--- Source material Enclosed Below ---

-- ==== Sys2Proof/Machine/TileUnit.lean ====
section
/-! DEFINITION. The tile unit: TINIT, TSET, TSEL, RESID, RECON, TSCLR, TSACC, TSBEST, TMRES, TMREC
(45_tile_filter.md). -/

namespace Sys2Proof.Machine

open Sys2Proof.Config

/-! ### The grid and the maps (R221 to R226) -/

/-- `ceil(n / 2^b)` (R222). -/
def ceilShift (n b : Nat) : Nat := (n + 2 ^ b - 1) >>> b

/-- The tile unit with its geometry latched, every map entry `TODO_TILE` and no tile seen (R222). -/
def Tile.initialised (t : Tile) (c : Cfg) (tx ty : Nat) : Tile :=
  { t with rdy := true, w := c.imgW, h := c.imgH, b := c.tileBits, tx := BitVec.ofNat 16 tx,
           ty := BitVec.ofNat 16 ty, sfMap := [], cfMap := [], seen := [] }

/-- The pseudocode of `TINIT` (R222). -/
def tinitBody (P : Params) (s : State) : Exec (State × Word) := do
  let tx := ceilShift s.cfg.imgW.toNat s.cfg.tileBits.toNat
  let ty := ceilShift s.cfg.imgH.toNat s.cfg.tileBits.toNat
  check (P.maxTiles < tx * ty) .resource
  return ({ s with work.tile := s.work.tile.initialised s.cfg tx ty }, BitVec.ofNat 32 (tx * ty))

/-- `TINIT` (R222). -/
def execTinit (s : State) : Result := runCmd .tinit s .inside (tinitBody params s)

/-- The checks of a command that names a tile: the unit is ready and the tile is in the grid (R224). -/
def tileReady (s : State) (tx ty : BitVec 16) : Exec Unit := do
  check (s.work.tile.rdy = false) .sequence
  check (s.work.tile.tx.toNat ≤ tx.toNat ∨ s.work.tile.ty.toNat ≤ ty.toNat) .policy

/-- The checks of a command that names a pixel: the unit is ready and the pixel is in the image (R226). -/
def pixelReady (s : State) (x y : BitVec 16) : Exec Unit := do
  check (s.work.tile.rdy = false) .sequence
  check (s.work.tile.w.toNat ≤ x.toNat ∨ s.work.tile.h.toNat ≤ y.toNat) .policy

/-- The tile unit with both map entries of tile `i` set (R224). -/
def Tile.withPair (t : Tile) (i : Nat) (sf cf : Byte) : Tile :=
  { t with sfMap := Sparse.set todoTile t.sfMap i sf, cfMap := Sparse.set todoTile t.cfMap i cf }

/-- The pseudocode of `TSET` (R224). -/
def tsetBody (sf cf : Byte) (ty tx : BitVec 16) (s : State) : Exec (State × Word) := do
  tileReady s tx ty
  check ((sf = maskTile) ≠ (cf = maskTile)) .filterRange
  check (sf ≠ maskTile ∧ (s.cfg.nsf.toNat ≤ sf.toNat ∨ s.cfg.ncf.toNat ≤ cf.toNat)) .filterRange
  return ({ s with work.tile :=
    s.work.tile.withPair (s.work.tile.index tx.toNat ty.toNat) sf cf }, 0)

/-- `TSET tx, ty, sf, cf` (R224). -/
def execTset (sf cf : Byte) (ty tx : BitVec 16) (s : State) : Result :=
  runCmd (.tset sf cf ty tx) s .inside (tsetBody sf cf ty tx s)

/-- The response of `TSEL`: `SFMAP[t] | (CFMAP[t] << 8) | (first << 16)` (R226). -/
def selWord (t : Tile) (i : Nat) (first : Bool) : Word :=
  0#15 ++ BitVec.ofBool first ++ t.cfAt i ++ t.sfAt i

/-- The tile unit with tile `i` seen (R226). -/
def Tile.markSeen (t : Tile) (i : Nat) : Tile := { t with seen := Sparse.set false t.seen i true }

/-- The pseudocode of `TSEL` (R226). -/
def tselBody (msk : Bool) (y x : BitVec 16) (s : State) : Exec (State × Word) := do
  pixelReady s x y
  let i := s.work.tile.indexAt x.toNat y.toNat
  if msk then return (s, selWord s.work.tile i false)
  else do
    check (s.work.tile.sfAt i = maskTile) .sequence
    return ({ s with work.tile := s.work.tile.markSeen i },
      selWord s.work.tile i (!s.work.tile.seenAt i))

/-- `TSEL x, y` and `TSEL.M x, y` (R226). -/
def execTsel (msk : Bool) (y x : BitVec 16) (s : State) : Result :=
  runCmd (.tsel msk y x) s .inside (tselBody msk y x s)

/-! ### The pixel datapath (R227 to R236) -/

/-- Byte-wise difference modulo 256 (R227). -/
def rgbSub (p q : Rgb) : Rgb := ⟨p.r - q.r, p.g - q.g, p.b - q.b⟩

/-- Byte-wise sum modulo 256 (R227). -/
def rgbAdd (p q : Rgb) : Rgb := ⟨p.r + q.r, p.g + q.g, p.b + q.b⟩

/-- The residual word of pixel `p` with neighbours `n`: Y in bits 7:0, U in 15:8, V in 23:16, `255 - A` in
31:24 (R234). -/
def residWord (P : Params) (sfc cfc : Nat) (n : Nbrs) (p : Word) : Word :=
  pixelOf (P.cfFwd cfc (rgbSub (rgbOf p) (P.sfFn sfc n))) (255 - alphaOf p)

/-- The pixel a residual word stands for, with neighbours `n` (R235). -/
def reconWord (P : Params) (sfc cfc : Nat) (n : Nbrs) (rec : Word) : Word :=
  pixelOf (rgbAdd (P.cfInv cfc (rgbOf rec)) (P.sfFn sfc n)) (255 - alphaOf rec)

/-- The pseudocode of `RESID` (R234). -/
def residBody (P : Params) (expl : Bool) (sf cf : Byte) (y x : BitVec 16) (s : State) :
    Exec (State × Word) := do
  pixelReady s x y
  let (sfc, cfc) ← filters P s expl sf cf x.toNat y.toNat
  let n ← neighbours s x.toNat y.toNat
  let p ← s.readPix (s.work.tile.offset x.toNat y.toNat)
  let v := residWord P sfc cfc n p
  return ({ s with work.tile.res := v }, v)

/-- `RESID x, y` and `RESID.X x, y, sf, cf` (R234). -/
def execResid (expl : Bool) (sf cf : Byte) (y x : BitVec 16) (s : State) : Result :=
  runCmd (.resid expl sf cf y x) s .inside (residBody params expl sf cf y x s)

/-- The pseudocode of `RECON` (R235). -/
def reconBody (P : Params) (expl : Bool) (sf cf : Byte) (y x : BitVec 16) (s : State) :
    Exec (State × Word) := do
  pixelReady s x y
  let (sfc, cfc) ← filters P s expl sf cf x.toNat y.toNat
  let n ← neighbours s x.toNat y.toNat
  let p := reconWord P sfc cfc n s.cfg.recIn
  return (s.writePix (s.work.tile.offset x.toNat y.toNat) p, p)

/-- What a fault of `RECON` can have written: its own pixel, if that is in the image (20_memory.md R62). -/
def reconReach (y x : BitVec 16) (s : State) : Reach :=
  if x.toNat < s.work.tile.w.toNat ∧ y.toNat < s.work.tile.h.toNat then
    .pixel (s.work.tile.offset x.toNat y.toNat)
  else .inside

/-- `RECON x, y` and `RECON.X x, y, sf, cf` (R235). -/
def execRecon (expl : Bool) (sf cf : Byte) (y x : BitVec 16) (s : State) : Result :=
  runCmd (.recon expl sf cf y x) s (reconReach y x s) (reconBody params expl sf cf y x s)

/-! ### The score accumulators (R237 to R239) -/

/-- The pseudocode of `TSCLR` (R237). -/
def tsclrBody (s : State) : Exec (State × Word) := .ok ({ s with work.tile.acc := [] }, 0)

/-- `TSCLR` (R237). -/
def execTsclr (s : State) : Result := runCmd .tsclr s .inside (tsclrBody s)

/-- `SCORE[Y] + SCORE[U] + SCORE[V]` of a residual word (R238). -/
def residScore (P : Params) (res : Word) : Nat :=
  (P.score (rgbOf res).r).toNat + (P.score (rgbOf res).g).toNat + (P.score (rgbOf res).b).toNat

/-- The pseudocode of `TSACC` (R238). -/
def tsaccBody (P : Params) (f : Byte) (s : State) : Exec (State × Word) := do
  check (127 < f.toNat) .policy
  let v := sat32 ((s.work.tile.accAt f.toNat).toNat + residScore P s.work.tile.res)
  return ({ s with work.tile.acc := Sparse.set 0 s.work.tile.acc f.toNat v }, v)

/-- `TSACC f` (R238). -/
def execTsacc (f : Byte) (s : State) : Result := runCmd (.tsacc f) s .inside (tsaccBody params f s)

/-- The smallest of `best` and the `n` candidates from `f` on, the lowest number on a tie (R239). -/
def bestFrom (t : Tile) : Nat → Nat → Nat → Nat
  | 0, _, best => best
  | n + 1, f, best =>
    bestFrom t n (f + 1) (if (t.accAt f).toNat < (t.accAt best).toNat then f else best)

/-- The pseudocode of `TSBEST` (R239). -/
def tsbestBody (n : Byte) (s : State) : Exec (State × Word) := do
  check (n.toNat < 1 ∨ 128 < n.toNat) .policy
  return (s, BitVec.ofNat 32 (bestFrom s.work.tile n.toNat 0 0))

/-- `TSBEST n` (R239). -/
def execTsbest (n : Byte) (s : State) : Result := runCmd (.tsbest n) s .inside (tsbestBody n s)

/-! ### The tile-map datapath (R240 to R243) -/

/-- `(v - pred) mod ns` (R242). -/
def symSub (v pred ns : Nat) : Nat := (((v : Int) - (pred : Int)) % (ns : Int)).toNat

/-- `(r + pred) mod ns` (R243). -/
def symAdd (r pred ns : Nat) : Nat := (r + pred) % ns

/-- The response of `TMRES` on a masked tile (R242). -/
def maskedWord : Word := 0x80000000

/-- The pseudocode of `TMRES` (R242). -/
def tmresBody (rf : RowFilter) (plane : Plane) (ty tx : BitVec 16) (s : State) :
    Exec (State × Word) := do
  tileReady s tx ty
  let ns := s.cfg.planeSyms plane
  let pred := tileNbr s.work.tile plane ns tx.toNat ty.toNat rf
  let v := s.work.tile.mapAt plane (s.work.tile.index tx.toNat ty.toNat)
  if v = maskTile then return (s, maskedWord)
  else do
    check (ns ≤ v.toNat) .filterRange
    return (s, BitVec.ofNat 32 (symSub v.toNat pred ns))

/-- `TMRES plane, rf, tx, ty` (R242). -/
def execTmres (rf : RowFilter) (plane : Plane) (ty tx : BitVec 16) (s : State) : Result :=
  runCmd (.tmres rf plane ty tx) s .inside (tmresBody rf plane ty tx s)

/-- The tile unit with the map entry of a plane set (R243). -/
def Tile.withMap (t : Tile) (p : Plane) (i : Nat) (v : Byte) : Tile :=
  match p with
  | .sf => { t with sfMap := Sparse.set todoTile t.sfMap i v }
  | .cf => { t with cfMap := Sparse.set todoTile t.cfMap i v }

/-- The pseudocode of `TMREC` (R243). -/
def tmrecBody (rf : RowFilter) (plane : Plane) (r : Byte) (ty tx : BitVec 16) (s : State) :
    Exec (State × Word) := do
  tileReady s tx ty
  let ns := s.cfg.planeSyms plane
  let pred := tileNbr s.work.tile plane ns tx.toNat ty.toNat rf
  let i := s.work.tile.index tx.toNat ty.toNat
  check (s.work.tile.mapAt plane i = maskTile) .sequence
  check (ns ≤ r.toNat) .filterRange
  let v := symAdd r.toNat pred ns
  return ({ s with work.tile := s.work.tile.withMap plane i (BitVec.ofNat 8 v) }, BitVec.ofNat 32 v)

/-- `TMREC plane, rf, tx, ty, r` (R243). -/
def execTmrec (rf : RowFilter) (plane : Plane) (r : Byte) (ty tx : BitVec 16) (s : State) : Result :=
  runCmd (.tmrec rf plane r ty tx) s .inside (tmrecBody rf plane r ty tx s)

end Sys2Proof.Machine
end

--- End of Enclosed Source material ---
--- Source material Enclosed Below ---

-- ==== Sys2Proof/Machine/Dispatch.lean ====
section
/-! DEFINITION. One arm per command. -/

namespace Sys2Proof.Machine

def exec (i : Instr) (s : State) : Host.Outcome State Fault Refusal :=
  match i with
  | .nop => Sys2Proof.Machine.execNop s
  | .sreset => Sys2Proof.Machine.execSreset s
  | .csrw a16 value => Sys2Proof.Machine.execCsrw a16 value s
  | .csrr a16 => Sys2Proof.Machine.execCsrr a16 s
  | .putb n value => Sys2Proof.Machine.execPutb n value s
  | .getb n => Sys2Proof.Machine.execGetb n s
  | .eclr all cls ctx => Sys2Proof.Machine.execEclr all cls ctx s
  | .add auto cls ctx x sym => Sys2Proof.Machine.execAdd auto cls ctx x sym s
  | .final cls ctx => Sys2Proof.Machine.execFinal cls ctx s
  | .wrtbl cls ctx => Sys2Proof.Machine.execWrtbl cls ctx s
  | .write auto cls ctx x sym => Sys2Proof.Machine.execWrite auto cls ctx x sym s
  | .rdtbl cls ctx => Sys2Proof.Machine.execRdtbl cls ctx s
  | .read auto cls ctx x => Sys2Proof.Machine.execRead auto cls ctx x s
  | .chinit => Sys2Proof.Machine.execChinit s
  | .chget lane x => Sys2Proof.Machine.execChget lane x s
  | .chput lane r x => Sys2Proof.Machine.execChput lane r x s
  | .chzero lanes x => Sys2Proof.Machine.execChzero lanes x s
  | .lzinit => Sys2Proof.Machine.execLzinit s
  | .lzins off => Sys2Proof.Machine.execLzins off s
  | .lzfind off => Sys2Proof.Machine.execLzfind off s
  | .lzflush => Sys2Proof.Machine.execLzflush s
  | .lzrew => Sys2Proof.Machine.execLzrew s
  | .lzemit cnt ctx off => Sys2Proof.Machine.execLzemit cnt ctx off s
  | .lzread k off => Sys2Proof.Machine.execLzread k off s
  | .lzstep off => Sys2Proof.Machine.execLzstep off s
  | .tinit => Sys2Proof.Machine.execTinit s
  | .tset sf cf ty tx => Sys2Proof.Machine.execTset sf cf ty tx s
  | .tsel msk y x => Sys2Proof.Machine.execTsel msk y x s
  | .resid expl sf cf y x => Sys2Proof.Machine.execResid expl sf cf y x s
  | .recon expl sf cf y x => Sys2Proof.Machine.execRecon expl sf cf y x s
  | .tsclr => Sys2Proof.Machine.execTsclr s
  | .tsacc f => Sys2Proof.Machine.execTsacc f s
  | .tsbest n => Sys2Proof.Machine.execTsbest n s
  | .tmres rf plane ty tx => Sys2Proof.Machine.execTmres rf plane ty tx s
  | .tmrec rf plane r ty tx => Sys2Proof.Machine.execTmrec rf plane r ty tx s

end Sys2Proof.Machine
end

--- End of Enclosed Source material ---

* Activity
There is a line with "(45_tile_filter.md). -/" and a line with "def ceilShift (n" above. Copy exactly those two lines and all lines between them, with nothing else.

* Response below
(45_tile_filter.md). -/

namespace Sys2Proof.Machine

open Sys2Proof.Config

/-! ### The grid and the maps (R221 to R226) -/

/-- `ceil(n / 2^b)` (R222). -/
def ceilShift (n b : Nat) : Nat := (n + 2 ^ b - 1) >>> b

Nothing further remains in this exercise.